First, the ‘select’ helper in the view. This constructs the entire
… lump for you. The parameters are:

  1. The name of the object that this input refers to (in this case,
    it’s @loan).
  2. The name of the attribute in that object that this input refers to
    (in this case, it’s @loan.borrower_id).
  3. A list of choices, formatted as an array of arrays:

[ [name1, value1],
[name2, value2],
[name3, value3], …]

where each ‘name’ is what appears in the drop-down list in the
browser, and each ‘value’ is what actually gets submitted when you
submit the form. So in your case, we want to put first_name+last_name
into the names, and the borrower IDs into the values.

Also note that the order of this array determines the order that the
choices will appear in the drop-down list.

  1. Misc. options, which in this case is the option :include_blank,
    which inserts a blank choice at the top of the list.

Now let’s look at the code in the controller. This line:

Borrower.find(:all, :order => “last_name, first_name”)

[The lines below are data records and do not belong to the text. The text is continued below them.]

-- ==== Sys2Proof/Laws/State.lean ====
section
/-! SUPPORT. What each update of the state leaves and sets, field by field: later proofs never unfold an update. -/

namespace Sys2Proof.Machine

/-! `State.raise` -/

@[simp] theorem State.raise_pending (s : State) (r : Report) : (s.raise r).pending = s.pending := rfl
@[simp] theorem State.raise_inReset (s : State) (r : Report) : (s.raise r).inReset = s.inReset := rfl
@[simp] theorem State.raise_frame (s : State) (r : Report) : (s.raise r).frame = s.frame := rfl
@[simp] theorem State.raise_link (s : State) (r : Report) :
    (s.raise r).link = s.link.raise r := rfl
@[simp] theorem State.raise_store (s : State) (r : Report) : (s.raise r).store = s.store := rfl
@[simp] theorem State.raise_engine (s : State) (r : Report) : (s.raise r).engine = s.engine := rfl
@[simp] theorem State.raise_light (s : State) (r : Report) : (s.raise r).light = s.light := rfl
@[simp] theorem State.raise_sound (s : State) (r : Report) : (s.raise r).sound = s.sound := rfl
@[simp] theorem State.raise_motion (s : State) (r : Report) : (s.raise r).motion = s.motion := rfl
@[simp] theorem State.raise_monitor (s : State) (r : Report) : (s.raise r).monitor = s.monitor := rfl

/-! `State.finishLink` -/

@[simp] theorem State.finishLink_pending (s : State) : (State.finishLink s).pending = s.pending := rfl
@[simp] theorem State.finishLink_inReset (s : State) : (State.finishLink s).inReset = s.inReset := rfl
@[simp] theorem State.finishLink_frame (s : State) : (State.finishLink s).frame = s.frame := rfl
@[simp] theorem State.finishLink_link (s : State) :
    (State.finishLink s).link = s.link.transmit := rfl
@[simp] theorem State.finishLink_store (s : State) : (State.finishLink s).store = s.store := rfl
@[simp] theorem State.finishLink_engine (s : State) : (State.finishLink s).engine = s.engine := rfl
@[simp] theorem State.finishLink_light (s : State) : (State.finishLink s).light = s.light := rfl
@[simp] theorem State.finishLink_sound (s : State) : (State.finishLink s).sound = s.sound := rfl
@[simp] theorem State.finishLink_motion (s : State) : (State.finishLink s).motion = s.motion := rfl
@[simp] theorem State.finishLink_monitor (s : State) : (State.finishLink s).monitor = s.monitor := rfl

/-! `State.finish` -/

@[simp] theorem State.finish_pending (s : State) : (State.finish s).pending = s.pending := rfl
@[simp] theorem State.finish_inReset (s : State) : (State.finish s).inReset = s.inReset := rfl
@[simp] theorem State.finish_frame (s : State) : (State.finish s).frame = s.frame := rfl
@[simp] theorem State.finish_link (s : State) :
    (State.finish s).link = s.link.transmit := rfl
@[simp] theorem State.finish_store (s : State) : (State.finish s).store = s.store := rfl
@[simp] theorem State.finish_engine (s : State) : (State.finish s).engine = s.engine := rfl
@[simp] theorem State.finish_light (s : State) : (State.finish s).light = s.light := rfl
@[simp] theorem State.finish_sound (s : State) :
    (State.finish s).sound = s.sound.grant s.store.load.isSome := rfl
@[simp] theorem State.finish_motion (s : State) : (State.finish s).motion = s.motion := rfl
@[simp] theorem State.finish_monitor (s : State) : (State.finish s).monitor = s.monitor := rfl

/-! `State.atFrame` -/

@[simp] theorem State.atFrame_pending (s : State) (f : Nat) : (s.atFrame f).pending = s.pending := rfl
@[simp] theorem State.atFrame_inReset (s : State) (f : Nat) : (s.atFrame f).inReset = s.inReset := rfl
@[simp] theorem State.atFrame_frame (s : State) (f : Nat) :
    (s.atFrame f).frame = some f := rfl
@[simp] theorem State.atFrame_link (s : State) (f : Nat) : (s.atFrame f).link = s.link := rfl
@[simp] theorem State.atFrame_store (s : State) (f : Nat) : (s.atFrame f).store = s.store := rfl
@[simp] theorem State.atFrame_engine (s : State) (f : Nat) : (s.atFrame f).engine = s.engine := rfl
@[simp] theorem State.atFrame_light (s : State) (f : Nat) : (s.atFrame f).light = s.light := rfl
@[simp] theorem State.atFrame_sound (s : State) (f : Nat) : (s.atFrame f).sound = s.sound := rfl
@[simp] theorem State.atFrame_motion (s : State) (f : Nat) : (s.atFrame f).motion = s.motion := rfl
@[simp] theorem State.atFrame_monitor (s : State) (f : Nat) : (s.atFrame f).monitor = s.monitor := rfl

/-! `State.setAxis` -/

@[simp] theorem State.setAxis_pending (s : State) (a : Fin 8) (x : Axis) : (s.setAxis a x).pending = s.pending := rfl
@[simp] theorem State.setAxis_inReset (s : State) (a : Fin 8) (x : Axis) : (s.setAxis a x).inReset = s.inReset := rfl
@[simp] theorem State.setAxis_frame (s : State) (a : Fin 8) (x : Axis) : (s.setAxis a x).frame = s.frame := rfl
@[simp] theorem State.setAxis_link (s : State) (a : Fin 8) (x : Axis) : (s.setAxis a x).link = s.link := rfl
@[simp] theorem State.setAxis_store (s : State) (a : Fin 8) (x : Axis) : (s.setAxis a x).store = s.store := rfl
@[simp] theorem State.setAxis_engine (s : State) (a : Fin 8) (x : Axis) : (s.setAxis a x).engine = s.engine := rfl
@[simp] theorem State.setAxis_light (s : State) (a : Fin 8) (x : Axis) : (s.setAxis a x).light = s.light := rfl
@[simp] theorem State.setAxis_sound (s : State) (a : Fin 8) (x : Axis) : (s.setAxis a x).sound = s.sound := rfl
@[simp] theorem State.setAxis_motion (s : State) (a : Fin 8) (x : Axis) :
    (s.setAxis a x).motion = { s.motion with axes := s.motion.axes.set a x } := rfl
@[simp] theorem State.setAxis_monitor (s : State) (a : Fin 8) (x : Axis) : (s.setAxis a x).monitor = s.monitor := rfl

/-! `State.mapAxes` -/

@[simp] theorem State.mapAxes_pending (s : State) (k : Fin 8 → Axis → Axis) : (s.mapAxes k).pending = s.pending := rfl
@[simp] theorem State.mapAxes_inReset (s : State) (k : Fin 8 → Axis → Axis) : (s.mapAxes k).inReset = s.inReset := rfl
@[simp] theorem State.mapAxes_frame (s : State) (k : Fin 8 → Axis → Axis) : (s.mapAxes k).frame = s.frame := rfl
@[simp] theorem State.mapAxes_link (s : State) (k : Fin 8 → Axis → Axis) : (s.mapAxes k).link = s.link := rfl
@[simp] theorem State.mapAxes_store (s : State) (k : Fin 8 → Axis → Axis) : (s.mapAxes k).store = s.store := rfl
@[simp] theorem State.mapAxes_engine (s : State) (k : Fin 8 → Axis → Axis) : (s.mapAxes k).engine = s.engine := rfl
@[simp] theorem State.mapAxes_light (s : State) (k : Fin 8 → Axis → Axis) : (s.mapAxes k).light = s.light := rfl
@[simp] theorem State.mapAxes_sound (s : State) (k : Fin 8 → Axis → Axis) : (s.mapAxes k).sound = s.sound := rfl
@[simp] theorem State.mapAxes_motion (s : State) (k : Fin 8 → Axis → Axis) :
    (s.mapAxes k).motion = { s.motion with axes := Vector.ofFn fun a => k a s.motion.axes[a] } := rfl
@[simp] theorem State.mapAxes_monitor (s : State) (k : Fin 8 → Axis → Axis) : (s.mapAxes k).monitor = s.monitor := rfl

/-! `State.holdsChanged` -/

@[simp] theorem State.holdsChanged_pending (s : State) (b : State) : (s.holdsChanged b).pending = s.pending := rfl
@[simp] theorem State.holdsChanged_inReset (s : State) (b : State) : (s.holdsChanged b).inReset = s.inReset := rfl
@[simp] theorem State.holdsChanged_frame (s : State) (b : State) : (s.holdsChanged b).frame = s.frame := rfl
@[simp] theorem State.holdsChanged_link (s : State) (b : State) : (s.holdsChanged b).link = s.link := rfl
@[simp] theorem State.holdsChanged_store (s : State) (b : State) : (s.holdsChanged b).store = s.store := rfl
@[simp] theorem State.holdsChanged_engine (s : State) (b : State) : (s.holdsChanged b).engine = s.engine := rfl
@[simp] theorem State.holdsChanged_light (s : State) (b : State) : (s.holdsChanged b).light = s.light := rfl
@[simp] theorem State.holdsChanged_sound (s : State) (b : State) : (s.holdsChanged b).sound = s.sound := rfl
@[simp] theorem State.holdsChanged_monitor (s : State) (b : State) : (s.holdsChanged b).monitor = s.monitor := rfl

/-! `State.setScene` -/

@[simp] theorem State.setScene_pending (s : State) (sc : Fin 64) (x : SceneRun) : (s.setScene sc x).pending = s.pending := rfl
@[simp] theorem State.setScene_inReset (s : State) (sc : Fin 64) (x : SceneRun) : (s.setScene sc x).inReset = s.inReset := rfl
@[simp] theorem State.setScene_frame (s : State) (sc : Fin 64) (x : SceneRun) : (s.setScene sc x).frame = s.frame := rfl
@[simp] theorem State.setScene_link (s : State) (sc : Fin 64) (x : SceneRun) : (s.setScene sc x).link = s.link := rfl
@[simp] theorem State.setScene_store (s : State) (sc : Fin 64) (x : SceneRun) : (s.setScene sc x).store = s.store := rfl
@[simp] theorem State.setScene_engine (s : State) (sc : Fin 64) (x : SceneRun) :
    (s.setScene sc x).engine = { s.engine with scenes := s.engine.scenes.set sc x } := rfl
@[simp] theorem State.setScene_light (s : State) (sc : Fin 64) (x : SceneRun) : (s.setScene sc x).light = s.light := rfl
@[simp] theorem State.setScene_sound (s : State) (sc : Fin 64) (x : SceneRun) : (s.setScene sc x).sound = s.sound := rfl
@[simp] theorem State.setScene_motion (s : State) (sc : Fin 64) (x : SceneRun) : (s.setScene sc x).motion = s.motion := rfl
@[simp] theorem State.setScene_monitor (s : State) (sc : Fin 64) (x : SceneRun) : (s.setScene sc x).monitor = s.monitor := rfl

/-! `State.sceneTo` -/

@[simp] theorem State.sceneTo_pending (s : State) (sc : Fin 64) (x : SceneState) : (s.sceneTo sc x).pending = s.pending := rfl
@[simp] theorem State.sceneTo_inReset (s : State) (sc : Fin 64) (x : SceneState) : (s.sceneTo sc x).inReset = s.inReset := rfl
@[simp] theorem State.sceneTo_frame (s : State) (sc : Fin 64) (x : SceneState) : (s.sceneTo sc x).frame = s.frame := rfl
@[simp] theorem State.sceneTo_link (s : State) (sc : Fin 64) (x : SceneState) : (s.sceneTo sc x).link = s.link := rfl
@[simp] theorem State.sceneTo_store (s : State) (sc : Fin 64) (x : SceneState) : (s.sceneTo sc x).store = s.store := rfl
@[simp] theorem State.sceneTo_engine (s : State) (sc : Fin 64) (x : SceneState) :
    (s.sceneTo sc x).engine = { s.engine with scenes := s.engine.scenes.set sc ⟨x, 0, false, none⟩ } := rfl
@[simp] theorem State.sceneTo_light (s : State) (sc : Fin 64) (x : SceneState) : (s.sceneTo sc x).light = s.light := rfl
@[simp] theorem State.sceneTo_sound (s : State) (sc : Fin 64) (x : SceneState) : (s.sceneTo sc x).sound = s.sound := rfl
@[simp] theorem State.sceneTo_motion (s : State) (sc : Fin 64) (x : SceneState) : (s.sceneTo sc x).motion = s.motion := rfl
@[simp] theorem State.sceneTo_monitor (s : State) (sc : Fin 64) (x : SceneState) : (s.sceneTo sc x).monitor = s.monitor := rfl

/-! `State.setPlayer` -/

@[simp] theorem State.setPlayer_pending (s : State) (p : Fin 8) (r : Option Run) : (s.setPlayer p r).pending = s.pending := rfl
@[simp] theorem State.setPlayer_inReset (s : State) (p : Fin 8) (r : Option Run) : (s.setPlayer p r).inReset = s.inReset := rfl
@[simp] theorem State.setPlayer_frame (s : State) (p : Fin 8) (r : Option Run) : (s.setPlayer p r).frame = s.frame := rfl
@[simp] theorem State.setPlayer_link (s : State) (p : Fin 8) (r : Option Run) : (s.setPlayer p r).link = s.link := rfl
@[simp] theorem State.setPlayer_store (s : State) (p : Fin 8) (r : Option Run) : (s.setPlayer p r).store = s.store := rfl
@[simp] theorem State.setPlayer_engine (s : State) (p : Fin 8) (r : Option Run) :
    (s.setPlayer p r).engine = { s.engine with players := s.engine.players.set p r } := rfl
@[simp] theorem State.setPlayer_light (s : State) (p : Fin 8) (r : Option Run) : (s.setPlayer p r).light = s.light := rfl
@[simp] theorem State.setPlayer_sound (s : State) (p : Fin 8) (r : Option Run) : (s.setPlayer p r).sound = s.sound := rfl
@[simp] theorem State.setPlayer_motion (s : State) (p : Fin 8) (r : Option Run) : (s.setPlayer p r).motion = s.motion := rfl
@[simp] theorem State.setPlayer_monitor (s : State) (p : Fin 8) (r : Option Run) : (s.setPlayer p r).monitor = s.monitor := rfl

finds all of your borrowers, and then orders them by their last name
and then their first name. It’s generally neater to have your
database do the sorting for you wherever possible, rather than
sorting the array yourself.

Then, this line:

@borrowers.map{|b| [b.first_name + ’ ’ + b.last_name, b.id]}

uses the ‘map’ method of Array to transform the array of Borrower
objects into the format that we want for the ‘select’ helper in the
view. The ‘map’ method iterates through each member of @borrowers,
takes the result of the block (which in our case assembles a mini-
array for each borrower that looks like [name, id]), and slots it
into a new array. In other words, ‘map’ is a way of applying a given
bit of code to each member of an array.

Then, we have a @borrowers_for_select which is in the right format
for the ‘select’ helper in the view.

Does that all make sense? Let us know if you have any questions.

Chris

P.S. I’ve just realised that I used the style ‘first_name’ for your
column names instead of what you’ve got, which is ‘FirstName’. Change
as necessary (although if you want to be really Railsish you could
change your column names to the standard_rails_convention!).

Okay, I’ve found out how to address items 1, 2, and 3 on my list!

For other nubies, the answer was at the bottom of this page:
http://wiki.rubyonrails.org/rails/pages/HowtoUseFormOptionHelpers

For me what seems to work is:

<%= options_from_collection_for_select @borrowers.collect {|borrower| [borrower.id, borrower.FirstName + " " + borrower.LastName]}.sort{|x,y| x.last <=> y.last}, "first", "last", @loan.borrower_id %>

It looks like I’ll be able to address item 4 on my list by putting a
variable into the <option value = “” section.